> [PROBLEM DESCRIPTION]:
Provide an exact copy of the lines from the beginning of the records through the line that includes "theorem State.scramble_keeps (s0", and of no others.

> [RECORDS FOR THE EXERCISE]:
theorem execAlertNHigh_keeps (sc : Fin 16) (s0 : State) :
    KeepsOut execAlertNHigh_parts s0 (execAlertNHigh sc s0) := by
  unfold execAlertNHigh
  refine KeepsOut.next ?_
  extract_lets -lift -merge -useContext -underBinder +onlyGivenNames x0
  try clear_value x0
  extract_lets -lift -merge -useContext -underBinder +onlyGivenNames x1
  have h1 : Keeps execAlertNHigh_parts s0 x1 := by
    unfold x1
    refine Keeps.via (State.onSub_keeps _ _ _) rfl ?_
    exact Keeps.refl _ _
  extract_lets -lift -merge -useContext -underBinder +onlyGivenNames x2
  try clear_value x2
  refine Keeps.ite ?_ ?_
  · refine Keeps.via (State.setSub_keeps _ _ _) rfl ?_
    exact h1
  · refine Keeps.ite ?_ ?_
    · refine Keeps.via (State.setSub_keeps _ _ _) rfl ?_
      exact h1
    · exact h1

def execAlertReplayDone_parts : List Part := [.sch, .block 0x8]

theorem execAlertReplayDone_keeps (sc : Fin 16) (s0 : State) :
    KeepsOut execAlertReplayDone_parts s0 (execAlertReplayDone sc s0) := by
  unfold execAlertReplayDone
  refine KeepsOut.next ?_
  extract_lets -lift -merge -useContext -underBinder +onlyGivenNames x0
  try clear_value x0
  extract_lets -lift -merge -useContext -underBinder +onlyGivenNames x1
  try clear_value x1
  refine Keeps.ite ?_ ?_
  · refine Keeps.foldS _ _ ?_ (fun t2 y2 h2 => ?_)
    · refine Keeps.via (State.setSub_keeps _ _ _) rfl ?_
      exact Keeps.refl _ _
    · refine Keeps.viaBlock (b := 8) (State.bumpF_keeps _ _ _) (fam_block _ _ _ _ rfl (by decide)) rfl ?_
      exact h2
  · exact Keeps.refl _ _

def State.scramble_parts : List Part := [.free, .dram]

theorem State.scramble_keeps (s0 : State) (n : ℕ) (l : Loc) :
    Keeps State.scramble_parts s0 (State.scramble s0 n l) := by
  unfold State.scramble
  extract_lets -lift -merge -useContext -underBinder +onlyGivenNames x0
  try clear_value x0
  refine Keeps.via (State.store_keeps _ _ _ _) rfl ?_
  refine Keeps.via (Keeps.upd_free _ _) rfl ?_
  exact Keeps.refl _ _

def execAlertFailure_parts : List Part := [.free, .log, .sb, .links, .twin, .ord, .mir, .sch, .flt, .cal, .dram, .reg Reg.GLB_EVENT, .reg Reg.GLB_DIRSTAT, .reg Reg.ORD_FWD, .reg Reg.ORD_LINEHOLD, .reg Reg.ECC_SEALFAIL, .reg Reg.ECC_FIRSTFAIL, .reg Reg.LOG_RINGSTAT, .reg Reg.LOG_CAPTURED, .reg Reg.LOG_COALESCED, .reg Reg.LOG_LOST, .reg Reg.LOG_ORPHANS, .reg Reg.LOG_SQUALLS]

theorem execAlertFailure_keeps (sc : Fin 16) (s0 : State) :
    KeepsOut execAlertFailure_parts s0 (execAlertFailure sc s0) := by
  unfold execAlertFailure
  refine KeepsOut.next ?_
  extract_lets -lift -merge -useContext -underBinder +onlyGivenNames x0
  try clear_value x0
  extract_lets -lift -merge -useContext -underBinder +onlyGivenNames x1
  try clear_value x1
  refine Keeps.ite ?_ ?_
  · extract_lets -lift -merge -useContext -underBinder +onlyGivenNames x2
    try clear_value x2
    extract_lets -lift -merge -useContext -underBinder +onlyGivenNames x3
    try clear_value x3
    extract_lets -lift -merge -useContext -underBinder +onlyGivenNames x4
    have h4 : Keeps execAlertFailure_parts s0 x4 := by
      unfold x4
      refine Keeps.via (State.setSub_keeps _ _ _) rfl ?_
      exact Keeps.refl _ _
    extract_lets -lift -merge -useContext -underBinder +onlyGivenNames x5
    have h5 : Keeps execAlertFailure_parts s0 x5 := by
      unfold x5
      refine Keeps.foldS _ _ ?_ (fun t6 y6 h6 => ?_)
      · exact h4
      · refine Keeps.via (State.scramble_keeps _ _ _) rfl ?_
        exact h6
    extract_lets -lift -merge -useContext -underBinder +onlyGivenNames x7
    have h7 : Keeps execAlertFailure_parts s0 x7 := by
      unfold x7
      refine Keeps.via (State.event_keeps _ _ _) rfl ?_
      exact h5
    refine Keeps.foldS _ _ ?_ (fun t8 y8 h8 => ?_)
    · exact h7
    · refine Keeps.via (State.raiseRank_keeps _ _ _) rfl ?_
      exact h8
  · exact Keeps.refl _ _

end Sys2Proof.Machine
end

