def execDllLossOfLock_parts : List Part := [.log, .sb, .links, .twin, .ord, .mir, .sch, .cal, .clk, .reg Reg.GLB_EVENT, .reg Reg.GLB_DIRSTAT, .reg Reg.ORD_FWD, .reg Reg.ORD_LINEHOLD, .reg Reg.CAL_ABANDONED, .reg Reg.ECC_SEALFAIL, .reg Reg.ECC_FIRSTFAIL, .block 0x9, .reg Reg.LOG_RINGSTAT, .reg Reg.LOG_CAPTURED, .reg Reg.LOG_COALESCED, .reg Reg.LOG_LOST, .reg Reg.LOG_ORPHANS, .reg Reg.LOG_SQUALLS]

theorem execDllLossOfLock_keeps (sc : Fin 16) (code : BitVec 7) (err : Byte) (s0 : State) :
    KeepsOut execDllLossOfLock_parts s0 (execDllLossOfLock sc code err s0) := by
  unfold execDllLossOfLock
  refine KeepsOut.next ?_
  extract_lets -lift -merge -useContext -underBinder +onlyGivenNames x0
  try clear_value x0
  refine Keeps.ite ?_ ?_
  · extract_lets -lift -merge -useContext -underBinder +onlyGivenNames x1
    have h1 : Keeps execDllLossOfLock_parts s0 x1 := by
      unfold x1
      refine Keeps.via (State.dllReport_keeps _ _ _ _) rfl ?_
      exact Keeps.refl _ _
    refine Keeps.ite ?_ ?_
    · exact h1
    · extract_lets -lift -merge -useContext -underBinder +onlyGivenNames x2
      have h2 : Keeps execDllLossOfLock_parts s0 x2 := by
        unfold x2
        refine Keeps.viaBlock (b := 9) (State.setFld_keeps _ _ _) (fam_block _ _ _ _ rfl (by decide)) rfl ?_
        exact h1
      extract_lets -lift -merge -useContext -underBinder +onlyGivenNames x3
      have h3 : Keeps execDllLossOfLock_parts s0 x3 := by
        unfold x3
        refine Keeps.via (State.event_keeps _ _ _) rfl ?_
        refine Keeps.via (State.bump_keeps _ _ _) rfl ?_
        exact h2
      refine Keeps.ite ?_ ?_
      · refine Keeps.via (Keeps.upd_clk _ _) rfl ?_
        exact h3
      · split
        · extract_lets -lift -merge -useContext -underBinder +onlyGivenNames x4
          have h4 : Keeps execDllLossOfLock_parts s0 x4 := by
            unfold x4
            refine Keeps.via (State.abandonSub_keeps _ _ _) rfl ?_
            refine Keeps.via (State.barSteps_keeps _ _) rfl ?_
            exact h3
          extract_lets -lift -merge -useContext -underBinder +onlyGivenNames x5 x6
          have h6 : Keeps execDllLossOfLock_parts s0 x6 := by
            unfold x6
            refine Keeps.via (Keeps.upd_clk _ _) rfl ?_
            exact h4
          refine Keeps.via (State.sleepSub_keeps _ _) rfl ?_
          exact h6
        · extract_lets -lift -merge -useContext -underBinder +onlyGivenNames x7
          have h7 : Keeps execDllLossOfLock_parts s0 x7 := by
            unfold x7
            refine Keeps.via (State.abandonSub_keeps _ _ _) rfl ?_
            refine Keeps.via (State.barSteps_keeps _ _) rfl ?_
            exact h3
          extract_lets -lift -merge -useContext -underBinder +onlyGivenNames x8 x9
          have h9 : Keeps execDllLossOfLock_parts s0 x9 := by
            unfold x9
            refine Keeps.via (Keeps.upd_clk _ _) rfl ?_
            exact h7
          refine Keeps.via (State.sleepSub_keeps _ _) rfl ?_
          exact h9
        · extract_lets -lift -merge -useContext -underBinder +onlyGivenNames x10
          have h10 : Keeps execDllLossOfLock_parts s0 x10 := by
            unfold x10
            refine Keeps.via (State.abandonSub_keeps _ _ _) rfl ?_
            refine Keeps.via (State.barSteps_keeps _ _) rfl ?_
            exact h3
          extract_lets -lift -merge -useContext -underBinder +onlyGivenNames x11 x12
          have h12 : Keeps execDllLossOfLock_parts s0 x12 := by
            unfold x12
            refine Keeps.via (Keeps.upd_clk _ _) rfl ?_
            exact h10
          refine Keeps.via (State.sleepSub_keeps _ _) rfl ?_
          exact h12
        · extract_lets -lift -merge -useContext -underBinder +onlyGivenNames x13
          have h13 : Keeps execDllLossOfLock_parts s0 x13 := by
            unfold x13
            refine Keeps.via (State.abandonSub_keeps _ _ _) rfl ?_
            refine Keeps.via (State.barSteps_keeps _ _) rfl ?_
            exact h3
          extract_lets -lift -merge -useContext -underBinder +onlyGivenNames x14 x15
          have h15 : Keeps execDllLossOfLock_parts s0 x15 := by
            unfold x15
            refine Keeps.via (Keeps.upd_clk _ _) rfl ?_
            exact h13
          refine Keeps.via (State.sleepSub_keeps _ _) rfl ?_
          exact h15
        · exact h3
  · exact Keeps.refl _ _
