theorem execOrdStrselWrite_keeps (path : AccPath) (data : Word) (s0 : State) :
    KeepsOut execOrdStrselWrite_parts s0 (execOrdStrselWrite path data s0) := by
  unfold execOrdStrselWrite
  refine KeepsOut.next ?_
  refine Keeps.via (State.pathWrite_keeps _ _ _ _) rfl ?_
  exact Keeps.refl _ _

def execDphEyeselWrite_parts : List Part := [.rx, .free, .top, .log, .sb, .links, .twin, .ord, .map, .mir, .sch, .flt, .cal, .pwr, .boot, .regs]

theorem execDphEyeselWrite_keeps (path : AccPath) (sc : Fin 16) (data : Word) (s0 : State) :
    KeepsOut execDphEyeselWrite_parts s0 (execDphEyeselWrite path sc data s0) := by
  unfold execDphEyeselWrite
  refine KeepsOut.next ?_
  refine Keeps.via (State.pathWrite_keeps _ _ _ _) rfl ?_
  exact Keeps.refl _ _

def execFlashRead_parts : List Part := [.rx, .free, .top, .log, .sb, .links, .twin, .ord, .map, .mir, .sch, .flt, .cal, .pwr, .boot, .regs]

theorem execFlashRead_keeps (path : AccPath) (s0 : State) :
    KeepsOut execFlashRead_parts s0 (execFlashRead path s0) := by
  unfold execFlashRead
  refine KeepsOut.next ?_
  refine Keeps.via (State.pathWrite_keeps _ _ _ _) rfl ?_
  exact Keeps.refl _ _

def execFlashProgram_parts : List Part := [.rx, .free, .top, .log, .sb, .links, .twin, .ord, .map, .mir, .sch, .flt, .cal, .pwr, .boot, .regs]

theorem execFlashProgram_keeps (path : AccPath) (s0 : State) :
    KeepsOut execFlashProgram_parts s0 (execFlashProgram path s0) := by
  unfold execFlashProgram
  refine KeepsOut.next ?_
  refine Keeps.via (State.pathWrite_keeps _ _ _ _) rfl ?_
  exact Keeps.refl _ _

def execFlashErase_parts : List Part := [.rx, .free, .top, .log, .sb, .links, .twin, .ord, .map, .mir, .sch, .flt, .cal, .pwr, .boot, .regs]

theorem execFlashErase_keeps (path : AccPath) (s0 : State) :
    KeepsOut execFlashErase_parts s0 (execFlashErase path s0) := by
  unfold execFlashErase
  refine KeepsOut.next ?_
  refine Keeps.via (State.pathWrite_keeps _ _ _ _) rfl ?_
  exact Keeps.refl _ _

def execFlashSetPreference_parts : List Part := [.rx, .free, .top, .log, .sb, .links, .twin, .ord, .map, .mir, .sch, .flt, .cal, .pwr, .boot, .regs]

theorem execFlashSetPreference_keeps (path : AccPath) (s0 : State) :
    KeepsOut execFlashSetPreference_parts s0 (execFlashSetPreference path s0) := by
  unfold execFlashSetPreference
  refine KeepsOut.next ?_
  refine Keeps.via (State.pathWrite_keeps _ _ _ _) rfl ?_
  exact Keeps.refl _ _

def execFlashUnknownCommand_parts : List Part := [.rx, .free, .top, .log, .sb, .links, .twin, .ord, .map, .mir, .sch, .flt, .cal, .pwr, .boot, .regs]

theorem execFlashUnknownCommand_keeps (path : AccPath) (code : BitVec 4) (s0 : State) :
    KeepsOut execFlashUnknownCommand_parts s0 (execFlashUnknownCommand path code s0) := by
  unfold execFlashUnknownCommand
  refine KeepsOut.next ?_
  refine Keeps.via (State.pathWrite_keeps _ _ _ _) rfl ?_
  exact Keeps.refl _ _

def execCipherEncrypt_parts : List Part := [.rx, .free, .top, .log, .sb, .links, .twin, .ord, .map, .mir, .sch, .flt, .cal, .pwr, .boot, .regs]

theorem execCipherEncrypt_keeps (slot : BitVec 2) (dest : BitVec 2) (s0 : State) :
    KeepsOut execCipherEncrypt_parts s0 (execCipherEncrypt slot dest s0) := by
  unfold execCipherEncrypt
  refine KeepsOut.next ?_
  refine Keeps.via (State.pathWrite_keeps _ _ _ _) rfl ?_
  exact Keeps.refl _ _

def execCipherDecrypt_parts : List Part := [.rx, .free, .top, .log, .sb, .links, .twin, .ord, .map, .mir, .sch, .flt, .cal, .pwr, .boot, .regs]

theorem execCipherDecrypt_keeps (slot : BitVec 2) (dest : BitVec 2) (s0 : State) :
    KeepsOut execCipherDecrypt_parts s0 (execCipherDecrypt slot dest s0) := by
  unfold execCipherDecrypt
  refine KeepsOut.next ?_
  refine Keeps.via (State.pathWrite_keeps _ _ _ _) rfl ?_
  exact Keeps.refl _ _
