-- ==== Sys2Proof/Laws/KeepsTicks.lean ====
section
/-!
SUPPORT. The frames of the operations of Machine/Ticks.lean: the parts of the state each may change, and that each keeps the canonical
form. A proof of a frame cites these and unfolds nothing.
-/

namespace Sys2Proof.Machine

def State.mgTick_parts : List Part := [.time, .log, .sb, .clk, .reg Reg.GLB_EVENT, .reg Reg.GLB_DIRSTAT, .reg Reg.TIM_STAT, .reg Reg.LOG_RINGSTAT, .reg Reg.LOG_CAPTURED, .reg Reg.LOG_COALESCED, .reg Reg.LOG_LOST, .reg Reg.LOG_ORPHANS, .reg Reg.LOG_SQUALLS]

theorem State.mgTick_keeps (s0 : State) :
    Keeps State.mgTick_parts s0 (State.mgTick s0) := by
  unfold State.mgTick
  extract_lets -lift -merge -useContext -underBinder +onlyGivenNames x0
  have h0 : Keeps State.mgTick_parts s0 x0 := by
    unfold x0
    refine Keeps.ite ?_ ?_
    · refine Keeps.via (State.tickTime_keeps _) rfl ?_
      exact Keeps.refl _ _
    · exact Keeps.refl _ _
  extract_lets -lift -merge -useContext -underBinder +onlyGivenNames x1
  try clear_value x1
  extract_lets -lift -merge -useContext -underBinder +onlyGivenNames x2 x3
  have h3 : Keeps State.mgTick_parts s0 x3 := by
    unfold x3
    refine Keeps.via (Keeps.upd_clk _ _) rfl ?_
    exact h0
  refine Keeps.via (State.notePort_keeps _) rfl ?_
  refine Keeps.ite ?_ ?_
  · refine Keeps.via (State.memTick_keeps _) rfl ?_
    exact h3
  · exact h3

def State.coreTick_parts : List Part := [.rx, .free, .top, .time, .log, .sb, .links, .twin, .ord, .map, .mir, .sch, .flt, .cal, .clk, .pwr, .gust, .fuse, .boot, .flash, .fmt, .dram, .regs]

theorem State.coreTick_keeps (s0 : State) :
    Keeps State.coreTick_parts s0 (State.coreTick s0) := by
  unfold State.coreTick
  extract_lets -lift -merge -useContext -underBinder +onlyGivenNames x0 x1 x2 x3
  have h3 : Keeps State.coreTick_parts s0 x3 := by
    unfold x3
    refine Keeps.via (Keeps.upd_time_ord_clk _ _ _ _) rfl ?_
    exact Keeps.refl _ _
  extract_lets -lift -merge -useContext -underBinder +onlyGivenNames x4
  have h4 : Keeps State.coreTick_parts s0 x4 := by
    unfold x4
    refine Keeps.via (State.tickStop_keeps _) rfl ?_
    refine Keeps.via (State.endBars_keeps _) rfl ?_
    refine Keeps.via (State.makeChange_keeps _) rfl ?_
    exact h3
  extract_lets -lift -merge -useContext -underBinder +onlyGivenNames x5
  have h5 : Keeps State.coreTick_parts s0 x5 := by
    unfold x5
    refine Keeps.ite ?_ ?_
    · refine Keeps.via (State.tickTime_keeps _) rfl ?_
      exact h4
    · exact h4
  refine Keeps.ite ?_ ?_
  · refine Keeps.via (State.mgTick_keeps _) rfl ?_
    exact h5
  · exact h5

def State.aonTick_parts : List Part := [.rx, .free, .top, .time, .log, .sb, .links, .twin, .ord, .map, .mir, .sch, .flt, .cal, .clk, .pwr, .gust, .fuse, .boot, .flash, .fmt, .dram, .regs]

theorem State.aonTick_keeps (s0 : State) :
    Keeps State.aonTick_parts s0 (State.aonTick s0) := by
  unfold State.aonTick
  extract_lets -lift -merge -useContext -underBinder +onlyGivenNames x0 x1
  have h1 : Keeps State.aonTick_parts s0 x1 := by
    unfold x1
    refine Keeps.via (Keeps.upd_time _ _) rfl ?_
    exact Keeps.refl _ _
  refine Keeps.ite ?_ ?_
  · refine Keeps.via (State.tickStop_keeps _) rfl ?_
    refine Keeps.via (State.tickTime_keeps _) rfl ?_
    exact h1
  · exact h1

def State.tick_parts : List Part := [.rx, .free, .top, .time, .log, .sb, .links, .twin, .ord, .map, .mir, .sch, .flt, .cal, .clk, .pwr, .gust, .fuse, .boot, .flash, .fmt, .dram, .regs]

theorem State.tick_keeps (s0 : State) :
    Keeps State.tick_parts s0 (State.tick s0) := by
  unfold State.tick
  refine Keeps.ite ?_ ?_
  · refine Keeps.via (State.coreTick_keeps _) rfl ?_
    exact Keeps.refl _ _
  · refine Keeps.via (State.aonTick_keeps _) rfl ?_
    exact Keeps.refl _ _

end Sys2Proof.Machine
end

> [SOLVED PROBLEM]:
theorem execAlertNHigh_keeps (sc : Fin 16) (s0 : State) :
    KeepsOut execAlertNHigh_parts s0 (execAlertNHigh sc s0) := by
  unfold execAlertNHigh
  refine KeepsOut.next ?_
  extract_lets -lift -merge -useContext -underBinder +onlyGivenNames x0
  try clear_value x0
  extract_lets -lift -merge -useContext -underBinder +onlyGivenNames x1
  have h1 : Keeps execAlertNHigh_parts s0 x1 := by
    unfold x1
    refine Keeps.via (State.onSub_keeps _ _ _) rfl ?_
    exact Keeps.refl _ _
  extract_lets -lift -merge -useContext -underBinder +onlyGivenNames x2
  try clear_value x2
  refine Keeps.ite ?_ ?_
  · refine Keeps.via (State.setSub_keeps _ _ _) rfl ?_
    exact h1
  · refine Keeps.ite ?_ ?_
    · refine Keeps.via (State.setSub_keeps _ _ _) rfl ?_
      exact h1
    · exact h1

def execAlertReplayDone_parts : List Part := [.sch, .block 0x8]

theorem execAlertReplayDone_keeps (sc : Fin 16) (s0 : State) :
    KeepsOut execAlertReplayDone_parts s0 (execAlertReplayDone sc s0) := by
  unfold execAlertReplayDone
  refine KeepsOut.next ?_
  extract_lets -lift -merge -useContext -underBinder +onlyGivenNames x0
  try clear_value x0
  extract_lets -lift -merge -useContext -underBinder +onlyGivenNames x1
  try clear_value x1
  refine Keeps.ite ?_ ?_
  · refine Keeps.foldS _ _ ?_ (fun t2 y2 h2 => ?_)
    · refine Keeps.via (State.setSub_keeps _ _ _) rfl ?_
      exact Keeps.refl _ _
    · refine Keeps.viaBlock (b := 8) (State.bumpF_keeps _ _ _) (fam_block _ _ _ _ rfl (by decide)) rfl ?_
      exact h2
  · exact Keeps.refl _ _

def State.scramble_parts : List Part := [.free, .dram]

theorem State.scramble_keeps (s0 : State) (n : ℕ) (l : Loc) :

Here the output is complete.